(Saved data entries)
------------------------
-- ==== Sys2Proof/Syntax.lean ====
section
/-! DEFINITION. The instructions: one constructor per row of spec/opcode_table.json. -/

namespace Sys2Proof

/-- One uplink frame as an instruction (30_encoding.md R100, R101): the function identifier selects the constructor and
the optional data are its operands. `data` is kept by the commands that ignore it, so that no bit of a frame is dropped;
the identifier field and bytes after the declared length are no part of the instruction (30_encoding.md R104, 40_codec.md
R145; log 17). `unknown` and `privateCmd` carry the function identifier they were selected by. -/
inductive Instr
  | ping (data : List Byte)
  | retransmit (data : List Byte)
  | retransmitCustom (data : List Byte)
  | transmitSystemInfo (data : List Byte)
  | getLastPacketInfo (data : List Byte)
  | unknown (f : Byte) (data : List Byte)
  | privateCmd (f : Byte) (data : List Byte)
  deriving DecidableEq, Repr

/-- The optional data of an instruction (30_encoding.md R101). -/
def Instr.data : Instr → List Byte
  | .ping d => d
  | .retransmit d => d
  | .retransmitCustom d => d
  | .transmitSystemInfo d => d
  | .getLastPacketInfo d => d
  | .unknown _ d => d
  | .privateCmd _ d => d

end Sys2Proof
end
------------------------
**WORK INSTRUCTIONS**:
What is wanted is the number of lines holding "optional" in the entries. Nothing else should be given.

**OUTPUT OF THE EXERCISE**:
2